Start of INFORMATION PROVIDED

-- ==== Sys2Proof/Tests/Slice0.lean ====
section
/-! SUPPORT. The model's own tests: words decoded by hand from 30_encoding.md R52, values of 95_test_vectors.md, and
for every statement with hypotheses a named theorem that concrete states and operands meet them. -/

namespace Sys2Proof.Tests

open Sys2Proof.Machine

/-- The reset state with D and W as given. -/
def loaded (d : Block) (w : Sentence) : State := { State.reset with d := d, w := w }

/-- The Sentence of the source's second vector (95_test_vectors.md V2). -/
def rome : Sentence := ⟨0x68C, 0x150, 0x431, 0x6BB, 0x585, 0x547⟩

/-- The same with its parity bits altered (95_test_vectors.md T-DEC row 4). -/
def altered : Sentence := { rome with w5 := 0x546 }

/-- The reset state with the given accesses to come. -/
def queued (acts : List HostAction) : State := { State.reset with pending := acts }

/-! ## Well-formedness and decoding -/

theorem test_wellFormed_refuses_encp_16 : (Instr.encp 16).wellFormed = false := by decide
theorem test_wellFormed_refuses_decp_16 : (Instr.decp 16).wellFormed = false := by decide
theorem test_wellFormed_accepts_encodable :
    Instr.par.wellFormed && Instr.enc.wellFormed && Instr.dec.wellFormed && (Instr.encp 0).wellFormed &&
      (Instr.decp 15).wellFormed = true := by decide

theorem test_decode_par : decode 0b00010000#8 = .ok .par := by decide
theorem test_decode_enc : decode 0b00100000#8 = .ok .enc := by decide
theorem test_decode_encp : decode 0b00111000#8 = .ok (.encp 8) := by decide
theorem test_decode_dec : decode 0b01000000#8 = .ok .dec := by decide
theorem test_decode_decp : decode 0b01010111#8 = .ok (.decp 7) := by decide
theorem test_decode_zero_is_reserved : decode 0x00#8 = .error (.unassignedOp 0) := by decide
theorem test_decode_enc_with_argument : decode 0x21#8 = .error (.mustBeZero 2 1) := by decide
theorem test_identity_names_the_opcode_map : opcodeMap.map (·.mnemonic) = Config.identity.commandSet := by decide
theorem test_encode_words :
    [Instr.par, .enc, .encp 6, .dec, .decp 2].map encode = [0x10#8, 0x20#8, 0x36#8, 0x40#8, 0x52#8] := by decide
theorem test_decodeTableWord_encp : decodeTableWord 8 0x3F = some (.encp 15) := by decide
theorem test_decodeTableWord_reserved : decodeTableWord 8 0x60 = none := by decide

/-! ## Commands (95_test_vectors.md sections 2.1 to 2.7) -/

theorem test_par_dead_beef :
    nextOf (exec .par (loaded 0xDEADBEEFCAFEF00D rome)) =
      some { loaded 0xDEADBEEFCAFEF00D rome with q := 2, st := 4 } := by decide
theorem test_enc_rome :
    nextOf (exec .enc (loaded 0xD1854218EBBB0B51 altered)) =
      some { loaded 0xD1854218EBBB0B51 rome with q := 3, st := 4 } := by decide
theorem test_enc_counting :
    (nextOf (exec .enc (loaded 0x0123456789ABCDEF rome))).map (·.w) =
      some ⟨0x009, 0x0D1, 0x2CF, 0x09A, 0x5E6, 0x7BC⟩ := by decide
theorem test_encp_masks_the_tail :
    nextOf (exec (.encp 6) (loaded 0x000000666F6FDEAD rome)) =
      some { loaded 0x000000666F6F0000 ⟨0, 0, 0x0CC, 0x6F6, 0x780, 0⟩ with pad := 2, cnt := 6, st := 4 } := by decide
theorem test_encp_nine_is_out_of_range :
    nextOf (exec (.encp 9) (loaded 0x0123456789ABCDEF rome)) =
      some { loaded 0x0123456789ABCDEF rome with st := 2 } := by decide
theorem test_dec_swapped_slots_escape :
    nextOf (exec .dec (loaded 0xA5A5 ⟨0x150, 0x68C, 0x431, 0x6BB, 0x585, 0x547⟩)) =
      some { loaded 0x2A1A3218EBBB0B51 ⟨0x150, 0x68C, 0x431, 0x6BB, 0x585, 0x547⟩ with q := 3, st := 4 } := by decide
theorem test_dec_altered_word :
    nextOf (exec .dec (loaded 0xA5A5 altered)) = some { loaded 0xA5A5 altered with st := 1 } := by decide
theorem test_decp_discards_unexamined :
    nextOf (exec (.decp 3) (loaded 0xA5A5 rome)) =
      some { loaded 0x000000D1854218EB rome with q := 3, pad := 3, cnt := 5, st := 4 } := by decide
theorem test_decp_range_before_integrity :
    nextOf (exec (.decp 8) (loaded 0xA5A5 altered)) = some { loaded 0xA5A5 altered with st := 2 } := by decide
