-- ==== Sys2Proof/Decode.lean ====
section
/-! DEFINITION. The commands that a word spells. The table gives no row any bits: a command is an event of
the block's inputs or of its time base, and no word spells one. -/

namespace Sys2Proof

/-- The command that the word `w` of `nbits` bits spells by the table's bits. No row of the table gives
bits, so no word spells a command. -/
def decodeTableWord (_nbits _w : Nat) : Option Instr := none

end Sys2Proof
end

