/-- The nominal angle θk of an identity, in cd (Table 1-3). -/
def Crossing.angle (k : Crossing) : Nat :=
  match k with
  | .abRise => 0
  | .caFall => 6000
  | .bcRise => 12000
  | .abFall => 18000
  | .caRise => 24000
  | .bcFall => 30000

/-- The crossing that follows `k` in the active crossing set (R28). -/
def nextCrossing (set : CrossingSet) (k : Crossing) : Crossing :=
  match set, k with
  | .all6, .abRise => .caFall
  | .all6, .caFall => .bcRise
  | .all6, .bcRise => .abFall
  | .all6, .abFall => .caRise
  | .all6, .caRise => .bcFall
  | .all6, .bcFall => .abRise
  | .abOnly, .abRise => .abFall
  | .abOnly, .caFall => .abFall
  | .abOnly, .bcRise => .abFall
  | .abOnly, .abFall => .abRise
  | .abOnly, .caRise => .abRise
  | .abOnly, .bcFall => .abRise

/-- The nominal advance Δθ from one identity to another; 0 is read as a full turn (R27). -/
def nominalAdvance (k prev : Crossing) : Nat := distanceAhead prev.angle k.angle

/-- The window of crossing `k`, when it becomes current (R30). -/
def windowFor (st : Settings) (k : Crossing) : Window :=
  ⟨k, wrapAngle ((k.angle : Int) - (st.syncWindow : Int)),
    wrapAngle ((k.angle : Int) + (st.syncWindow : Int)), .waiting⟩

/-- The period clamped into its range (R22). -/
def clampPeriod (p : Int) : Nat := (clampInt p Config.periodMin Config.periodMax).toNat

/-- A period lies within its range (R22). -/
def periodInRange (p : Int) : Bool :=
  decide ((Config.periodMin : Int) ≤ p) && decide (p ≤ (Config.periodMax : Int))

/-! ## What an arrival does to the synchroniser -/

/-- The anchor set at an arrival: A = t and θA (R26, R27, R32, R37). -/
def Sync.anchorAt (y : Sync) (a : Arrival) (angle : Nat) : Sync :=
  { y with
    anchorTick := a.tick, anchorAngle := angle, previous := some a, unanchored := false,
    turn := .unmarked }

/-- An arrival while unanchored, or the first in LOST: it anchors the phase at its nominal angle with
P_nom (R26, R39). -/
def Sync.anchored (y : Sync) (st : Settings) (a : Arrival) : Sync :=
  { y.anchorAt a a.crossing.angle with period := st.nominalPeriod, good := 0 }

/-- The period estimate from the previous arrival (R27). -/
def periodEstimate (prev a : Arrival) : Nat :=
  roundNat ((a.tick - prev.tick).toNat * fullTurn) (nominalAdvance a.crossing prev.crossing)

/-- A mismatch in ACQUIRING (R27). -/
def Sync.mismatched (y : Sync) (a : Arrival) : Sync :=
  { y.anchorAt a a.crossing.angle with
    good := 0, mismatch := countUp y.mismatch Config.countMax }

/-- A bad acquisition arrival (R29). -/
def Sync.badAcquisition (y : Sync) (a : Arrival) (est : Nat) : Sync :=
  { y.anchorAt a a.crossing.angle with period := est, good := 0, frequencyLimit := false }

/-- A good acquisition arrival; the good count reaching LOCK_COUNT makes the state LOCKED and the next
window current (R28). -/
def Sync.goodAcquisition (y : Sync) (st : Settings) (a : Arrival) (est : Nat) : Sync :=
  let z :=
    { y.anchorAt a a.crossing.angle with
      period := roundNat (y.period + est) 2, good := y.good + 1, frequencyLimit := false }
  if z.good = st.lockCount then
    { z with
      state := .locked, bad := 0,
      window := some (windowFor st (nextCrossing st.crossSet a.crossing)) }
  else z

/-- An arrival in ACQUIRING (R26 to R29). -/
def Sync.acquire (y : Sync) (st : Settings) (a : Arrival) : Sync :=
  match y.phaseAt a.tick, y.previous with
  | some θ, some prev =>
    let est := periodEstimate prev a
    if periodInRange est then
      if |signedAngle θ a.crossing.angle| ≤ (st.syncWindow : Int) then y.goodAcquisition st a est
      else y.badAcquisition a est
    else y.mismatched a
  | _, _ => y.anchored st a

/-- The phase error e of an arrival against the phase θ (R27, R32). -/
def phaseError (θ : Nat) (k : Crossing) : Int := signedAngle θ k.angle

/-- The phase correction of a good arrival: round(e / 2^PHASE_K) (R32). -/
def phaseCorrection (st : Settings) (e : Int) : Int := roundInt e (2 ^ st.phaseK)

/-- The period before clamping that a good arrival computes (R32). -/
def correctedPeriod (st : Settings) (period : Nat) (e : Int) : Int :=
  (period : Int) + roundInt (roundInt (e * (period : Int)) fullTurn) (2 ^ st.periodK)

/-- A good arrival in LOCKED: the correction of anchor and period, the bad count 0, the window CONSUMED
(R22, R32). -/
def Sync.corrected (y : Sync) (st : Settings) (a : Arrival) (θ : Nat) (w : Window) : Sync :=
  let e := phaseError θ a.crossing
  let p := correctedPeriod st y.period e
  { y.anchorAt a (wrapAngle ((θ : Int) - phaseCorrection st e)) with
    period := clampPeriod p
    frequencyLimit := !periodInRange p
    bad := 0
    window := some { w with status := .consumed } }

/-- A stray arrival: the stray count rises and the arrival becomes the previous one (R33). -/
def Sync.strayed (y : Sync) (a : Arrival) : Sync :=
  { y with stray := countUp y.stray Config.countMax, previous := some a }

/-- An arrival is consistent with the previous one in COAST (R36). -/
def consistentWith (st : Settings) (period : Nat) (prev a : Arrival) : Bool :=
  decide (|((roundNat ((a.tick - prev.tick).toNat * fullTurn) period : Nat) : Int) -
      ((nominalAdvance a.crossing prev.crossing : Nat) : Int)| ≤ (st.syncWindow : Int))

/-- The chain of COAST after an arrival that does not re-anchor (R36). -/
def Sync.chained (y : Sync) (st : Settings) (a : Arrival) : Sync :=
  match y.previous with
  | none => { y with previous := some a }
  | some prev =>
    if consistentWith st y.period prev a then
      { y with consistency := y.consistency + 1, previous := some a }
    else { y with consistency := 0, previous := some a }

/-- The re-anchor: the step recorded, the anchor at the nominal angle, LOCKED, counts 0, and the window
of the crossing after it current (R37). -/
def Sync.reanchored (y : Sync) (st : Settings) (a : Arrival) (delta : Int) : Sync :=
  { y.anchorAt a a.crossing.angle with
    lastStep := some delta
    state := .locked
    bad := 0
    consistency := 0
    window := some (windowFor st (nextCrossing st.crossSet a.crossing)) }

/-- The entry to ACQUIRING with the unanchored flag set (R25). -/
def Sync.restarted (y : Sync) (st : Settings) : Sync :=
  { y with
    state := .acquiring
    unanchored := true
    good := 0
    bad := 0
    consistency := 0
    coastTurns := 0
    previous := none
    window := none
    period := st.nominalPeriod
    frequencyLimit := false
    turn := .unmarked }

/-! ## What the other blocks do at a change of the sync state -/

/-- A SYNC event: the recorder takes the leaving of LOCKED as a trigger, the link unit gets the event,
the firing unit blocks bridges, and the monitor restarts its excursion timer (R40, R64, R92, R165).
`old` is the state before, `delta` the step of a re-anchor. -/
def State.syncEvent (s : State) (old : SyncState) (delta : Option Int) : State :=
  let new := s.sync.state
  let s1 := if old = .locked ∧ new ≠ .locked then s.trigger .syncLeftLocked else s
  let s2 := s1.raise (.sync new delta)
  match new with
  | .acquiring | .lost =>
    (s2.mapMonitor Monitor.excursionCleared).forAll Index.all (fun b t => t.phaseLost b)
  | .coast => if old = .locked then s2.forAll Index.all (fun b t => t.coastBegins b) else s2
  | .locked => s2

End of INFORMATION PROVIDED

*THE TASK*
Show, from the records above, every line that includes "roundNat".

*REPLY TO THE EXERCISE*
  roundNat ((a.tick - prev.tick).toNat * fullTurn) (nominalAdvance a.crossing prev.crossing)
      period := roundNat (y.period + est) 2, good := y.good + 1, frequencyLimit := false }
  decide (|((roundNat ((a.tick - prev.tick).toNat * fullTurn) period : Nat) : Int) -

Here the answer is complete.